Of course food industry raises doubt that sweetened beverages should be singled out as a purveyor of chronic disease and that introducing taxes would make people think twice about their sugary drink purchases.

But when reports highlight consistent lobbying by Coca-Cola and Pepsi Co against public health campaigns aimed at reducing soft drink consumption or improving nutrition in the U.S.,7 and when funding in Australia by Coca-Cola for healthcare bodies and professionals is revealed, is it industry we want to be listening to?

A step in the right direction

A tax on sugar-sweetened beverages isn’t the sole answer to reducing added sugar consumption and curb the rise in diet and lifestyle-related conditions such as type 2 diabetes and cardiovascular disease. But it can be an effective tool in the preventive healthcare tool shed.

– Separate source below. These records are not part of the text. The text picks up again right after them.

end

theorem tcSyndrome_tcEncode (d : Bytes) {i : Nat} (hi : i < 4) : tcSyndrome (tcEncode d) i = 0#8 := by
  have hregister : gfEval (gfAlpha i) 0#8 (tcRegister (0#8, 0#8, 0#8, 0#8)) = 0#8 := by simp [tcRegister]
  rw [tcSyndrome_eq_gfEval, tcEncode, gfEval_append]
  exact gfEval_division (gfEval_tcGenerator i hi) (fix 32 d) hregister

theorem tcEncode_length (d : Bytes) : (tcEncode d).length = 36 := by simp [tcEncode, tcCheck]

theorem take_tcEncode {d : Bytes} (hd : d.length = 32) : (tcEncode d).take 32 = d := by
  have hfix : fix 32 d = d := by simp [fix, ← hd]
  rw [tcEncode, hfix, ← hd, List.take_left]

/-! Mode C1D3 (R198) -/

theorem getD_tcSyndromes {i : Nat} (w : Bytes) (hi : i < 4) : (tcSyndromes w).getD i 0 = tcSyndrome w i := by
  simp [tcSyndromes, hi]

theorem tcSyndromes_all_zero_iff (w : Bytes) : (tcSyndromes w).all (fun x => x == 0) = true ↔ ∀ i < 4, tcSyndrome w i = 0 := by
  simp [tcSyndromes]

theorem oneError_tcSyndromes_iff (w : Bytes) (p : Nat) :
    oneError (tcSyndromes w) p = true ↔ ∀ i < 4, tcSyndrome w i = gfMul (tcSyndrome w 0) (gfAlpha (p * i)) := by
  simp only [oneError, List.all_eq_true, List.mem_range, beq_iff_eq]
  refine forall₂_congr fun i hi => ?_
  rw [getD_tcSyndromes w hi, getD_tcSyndromes w (by decide)]

theorem tcDecode1_of_clean {w : Bytes} (h : ∀ i < 4, tcSyndrome w i = 0) : tcDecode1 w = .clean :=
  if_pos ((tcSyndromes_all_zero_iff w).mpr h)

/-- Syndromes that one error explains name its position, since no other power of α explains them. -/
theorem tcDecode1_of_oneError {w : Bytes} {e : Byte} {p : Nat} (he : e ≠ 0) (hp : p < 36)
    (h : ∀ i < 4, tcSyndrome w i = gfMul e (gfAlpha (p * i))) :
    tcDecode1 w = .corrected (addByte w (35 - p) e) [35 - p] := by
  have hzero : tcSyndrome w 0 = e := (h 0 (by decide)).trans (gfMul_one e)
  have hdirty : ¬ (tcSyndromes w).all (fun x => x == 0) = true :=
    fun hall => he (hzero ▸ (tcSyndromes_all_zero_iff w).mp hall 0 (by decide))
  have hone (q : Nat) : oneError (tcSyndromes w) q = true ↔
      ∀ i < 4, gfMul e (gfAlpha (p * i)) = gfMul e (gfAlpha (q * i)) := by
    rw [oneError_tcSyndromes_iff, hzero]
    exact forall₂_congr fun i hi => by rw [h i hi]
  have hfind : (List.range 36).find? (oneError (tcSyndromes w)) = some p := by
    rw [List.find?_range_eq_some]
    refine ⟨(hone p).mpr fun _ _ => rfl, List.mem_range.mpr hp, fun q hq => ?_⟩
    rw [Bool.not_eq_true', Bool.eq_false_iff]
    intro hother
    have hpow := gfMul_left_cancel he ((hone q).mp hother 1 (by decide))
    rw [Nat.mul_one, Nat.mul_one] at hpow
    exact hq.ne' (gfAlpha_inj hp (hq.trans hp) hpow)
  rw [tcDecode1]
  simp only [getD_tcSyndromes w (show 0 < 4 by decide), hzero, hfind]
  rw [if_neg hdirty, if_neg he]

theorem addByte_addByte (w : Bytes) (j : Nat) (e : Byte) : addByte (addByte w j e) j e = w := by
  refine List.ext_getElem (by simp [addByte]) fun i _ hi => ?_
  by_cases hij : j = i
  · subst hij
    simp [addByte, hi]
  · simp [addByte, hij]

/-- Settles O33: a word's syndromes are those of its error alone, and one error is found by the power of α that they share. -/
theorem trayCodeCorrectsOneSymbol : Obligations.TrayCodeCorrectsOneSymbol := by
  unfold Obligations.TrayCodeCorrectsOneSymbol
  refine ⟨fun d hd => ⟨tcDecode1_of_clean fun i hi => tcSyndrome_tcEncode d hi, take_tcEncode hd⟩, ?_⟩
  intro d j e _ hj he
  have hsyndromes (i : Nat) (hi : i < 4) :
      tcSyndrome (addByte (tcEncode d) j e) i = gfMul e (gfAlpha ((35 - j) * i)) := by
    rw [tcSyndrome_addByte (tcEncode_length d) hj, tcSyndrome_tcEncode d hi, BitVec.zero_xor]
  rw [tcDecode1_of_oneError he (by omega) hsyndromes, show 35 - (35 - j) = j by omega, addByte_addByte]

end Sys2Proof.Machine

end TrayCode

/-! The commands of tray memory: accesses, scrubbing, die temperatures and training (06). -/

section MemoryCommands

namespace Sys2Proof.Machine

/-! Where an access of tray DRAM goes (R29, R209, R211, R261) -/

section
variable {a n m : Nat} {write : Bool} {data : Bytes} {f : State → State} {s : State}

/-- An access that lies in open memory, and that needs no claim, acts at once. -/
theorem onDram_of_unclaimed (hfits : a + n ≤ dramSize) (hopen : dramOpen s = true) (hown : m = 35 ∨ inHcr s a n = false) :
    onDram a n m write data f s = f s := by
  have hclaim : ¬ (decide (m ≠ 35) && inHcr s a n) = true := by
    simpa [Classical.or_iff_not_imp_left] using hown
  rw [onDram, if_neg (Nat.not_lt.mpr hfits), hopen]
  exact if_neg hclaim

/-- An access of the host-cacheable range is sent to the host as a claim. -/
theorem onDram_of_claimed (hfits : a + n ≤ dramSize) (hopen : dramOpen s = true) (hm : m ≠ 35) (hhcr : inHcr s a n = true) :
    onDram a n m write data f s = hostRequest (if write then Op.CLAIM_E else Op.CLAIM_S) a n data (.mem m) s := by
  rw [onDram, if_neg (Nat.not_lt.mpr hfits), hopen]
  have hclaim : (decide (m ≠ 35) && inHcr s a n) = true := by simp [hm, hhcr]
  exact if_pos hclaim

/-- Memory that is not open is ABSENT. -/
theorem onDram_of_closed (hfits : a + n ≤ dramSize) (hopen : dramOpen s = false) :
    onDram a n m write data f s = if write then absentWrite m a s else absentError a s := by
  rw [onDram, if_neg (Nat.not_lt.mpr hfits), hopen]
  rfl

Whilst everyone person is different, and there is no one-size-fits-all approach to diets, eating mostly real, whole foods will benefit most. And perhaps hitting the everyday person where it matters – the back pocket – may be the kick-start incentive to limit the highly processed packaged and sugar-laden stuff, and replace with fresh veg ‘n’ fruit and other whole food stuff.

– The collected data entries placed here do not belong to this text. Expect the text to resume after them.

/-! ### The whole body -/

/-- The charter of a body that passes the structural checks (R23); none when it fails one. -/
def parseCharter (hdr body : List Byte) (digest : List Byte) : Option Charter :=
  (sections (body.length + 1) body).bind (fun ss =>
    let u := secOf ss 1
    let p := secOf ss 2
    let r := secOf ss 3
    let ch := secOf ss 4
    let g := secOf ss 5
    let w := secOf ss 6
    let f := secOf ss 9
    let a := secOf ss 10
    let wickets := 2 ^ le p 2 1
    let ms := membersOf w
    if !(sectionsOk ss && unitsOk u && pinsOk p && ringsOk wickets r && powerOk w && faultsOk f && floorOk a) then none
    else
      (bookOk ms (secOf ss 7)).bind (fun ls => (volumesOk ls (secOf ss 8)).bind (fun (vs, ign) =>
        let envs := envelopesOf (secOf ss 12)
        let spinMin := ((envs.find? (fun e => e.id = 4)).map (·.min)).getD (le w 3 1)
        let vset := if (findSec ss 4).isSome then le ch 16 32 else 0
        -- R384
        let pairOk := if le u 0 1 = 2 then (findSec ss 4).isSome && vset = maskOf (vs.map (·.volume)) else vset = 0
        if ((findSec ss 4).isNone || chainOk ch) && pairOk && registryOk ms ls vs g &&
          ls.all (fun l => l.spans.length ≤ le w 3 1 && l.spans.length ≤ spinMin) &&
          ((findSec ss 11).isNone || kindsOk (secOf ss 11)) &&
          ((findSec ss 12).isNone || envelopesOk (le g 4 2) (le a 0 1) (le w 3 1) (secOf ss 12)) &&
          vaultsOk vs (findSec ss 13)
        then some {
          seq := le hdr 16 8, secVersion := le hdr 24 2, keyIndex := le hdr 26 1, floor := le hdr 28 2, digest := digest
          units := le u 0 1, subVendor := le u 8 2, subId := le u 10 2, serial0 := le u 16 8, serial1 := le u 24 8, product := padTo 32 (u.drop 32)
          maxWidth := le p 0 1, maxRate := le p 1 1, wicketLog := le p 2 1, linkFlags := le p 3 1, pinFlags := le p 4 1, payload := le p 5 1
          queueLimit := le r 0 2, creditStepLog := le r 2 1, defaultRings := (List.range wickets).map (fun i => le r (8 + i) 1)
          chainPresent := (findSec ss 4).isSome, expectedUnits := le ch 0 1, preferred := le ch 1 1, auditInterval := le ch 4 4, detachDelay := le ch 8 4,
          negotiationWait := if (findSec ss 4).isSome then le ch 12 4 else 1250000, volumeSet := le ch 16 32
          registry := halves g 24 (le g 0 1), alternates := halves g (24 + 2 * le g 0 1) (le g 1 1), regionLog := le g 2 1, holdoff := le g 4 2,
          areaOffset := le g 8 8, mapCopySize := le g 16 8
          spinLimit := le w 3 1, stagger := le w 8 4, minWindow := le w 12 4, idleEnd := le w 16 4, defaultHold := le w 20 4, starvation := le w 24 4,
          calInterval := le w 28 4, ports := portsOf w, groups := groupsOf w, members := ms
          layouts := ls, volumes := vs, ignoredVolumes := ign
          errorLimit := le f 0 1, errorHours := le f 1 1, suspectLog := le f 2 1, blockLimit := le f 3 1, parityLimit := le f 4 1, parityLog := le f 5 1,
          bankLimit := le f 6 1, bankLog := le f 7 1, wayLimit := le f 8 1, rowLimit := le f 9 1, dramRepair := bit (le f 10 1) 0
          rebuildFloor := le a 0 1, scrubDays := le a 2 2, guard := le a 4 2, branchIdle := le a 6 2
          kinds := kindsOf (secOf ss 11), envelopes := envs
          auditDays := if (findSec ss 13).isSome then le (secOf ss 13) 0 2 else 365
          sessionIdleLog := if (findSec ss 13).isSome then le (secOf ss 13) 2 1 else 27
          sessionLimit := if (findSec ss 13).isSome then le (secOf ss 13) 4 2 else 256
          vaults := if (findSec ss 13).isSome then vaultsOf (secOf ss 13) else [] }
        else none)))

/-- The checks of R21 on a slot's bytes, in order: the code, and the charter of a charter slot that is valid. -/
def checkImage (s : State) (kind : Nat) (hdr : List Byte) (body : Nat → List Byte) : Nat × Option Charter :=
  let bodyLen := le hdr 8 4
  if le hdr 0 4 = 0xFFFFFFFF then (1, none)
  else if le hdr 0 4 ≠ (if kind = 0 then 0x5A434843 else 0x5A434657) then (2, none)
  else if le hdr 4 2 ≠ 1 || le hdr 6 2 ≠ 512 || slotSize kind - 512 < bodyLen || 64 < le hdr 24 2 then (3, none)
  else
    let bd := body bodyLen
    let crc := ~~~ (crcRun (crcRun 0xFFFFFFFF (hdr.take 508)) bd)
    if crc.toNat ≠ le hdr 508 4 then (4, none)
    else if le hdr 12 4 ≠ 0x72048 then (5, none)
    else if keyEntry s kind (le hdr 26 1) ≠ some (sha384 ((hdr.drop 32).take 96)) then (6, none)
    else if sha384 bd ≠ (hdr.drop 128).take 48 then (7, none)
    else if !p384Verify ((hdr.drop 32).take 96) ((hdr.drop 176).take 96) (sha384 (hdr.take 176)) then (8, none)
    else if le hdr 24 2 < counter s kind then (9, none)
    else if kind ≠ 0 then (0, none)
    else match parseCharter hdr bd ((hdr.drop 128).take 48) with
      | none => (0xA, none)
      | some c => if c.serial0 = s.fuses.serial || c.units = 2 && c.serial1 = s.fuses.serial then (0, some c) else (0xB, none)

/-- SLOT_CHECK (R21): one slot of the flash. A slot of which a loss of power cut off a write fails a check (R26): the CRC-32C where its bytes pass every other. -/
def slotCheck (s : State) (kind slot : Nat) : Nat × Option Charter :=
  let base := slotBase kind slot
  let r := checkImage s kind (flashBytes s base 512) (fun n => flashBytes s (base + 512) n)
  if r.1 = 0 && s.flash.torn.any (fun e => base < e.1 + e.2 && e.1 < base + slotSize kind) then (4, none) else r

/-- The choice between two slots (R24): slot 0 or 1 by sequence number and BOOT_SLOT. -/
def chooseSlot (bootSlot ok0 ok1 : Bool) (seq0 seq1 : Nat) : Option Nat :=
  if ok0 && ok1 then
    if bootSlot then some (if seq0 < seq1 then 0 else 1) else some (if seq0 < seq1 then 1 else 0)
  else if ok0 then some 0 else if ok1 then some 1 else none

end Sys2Proof.Machine
end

By Angela Johnson (BHSc Nut. Med.)

 

References:

  1. WHO 2013, ‘Global action plan for the prevention and control of noncommunicable diseases 2013-2020’, World Health Organization, viewed 25 October 2016, <http://www.who.int/nmh/events/ncd_action_plan/en/>.
  2. WHO 2014, ‘Maternal, infant and young child nutrition’, World Health Organization, viewed 25 October 2016, <http://www.who.int/nutrition/publications/CIP_document/en/>.
  3. WHO 2016a, ‘Report of the Commission on Ending Childhood Obesity’, World Health Organization, viewed 25 October 2016, <http://www.who.int/end-childhood-obesity/final-report/en/>.
  4. WHO 2015, ‘Fiscal policies for diet and prevention of noncommunicable diseases: technical meeting report’, World Health Organization, Geneva, Switzerland, viewed 25 October 2016, <http://www.who.int/dietphysicalactivity/publications/fiscal-policies-diet-prevention/en/>.
  5. The Lancet 2016, ‘Editorial: WHO’s war on sugar’, The Lancet, vol. 388, p. 1956.
  6. WHO 2016b, WHO urges global action to curtail consumption and health impacts of sugary drinks, media release, 11 October, World Health Organization, viewed 25 October 2016, <http://www.who.int/mediacentre/news/releases/2016/curtail-sugary-drinks/en/>.
  7. Aaron, DG, & Siegel, MB 2016, ‘Research Article: Sponsorship of National Health Organizations by Two Major Soda Companies’, American Journal of Preventive Medicine, [Epub].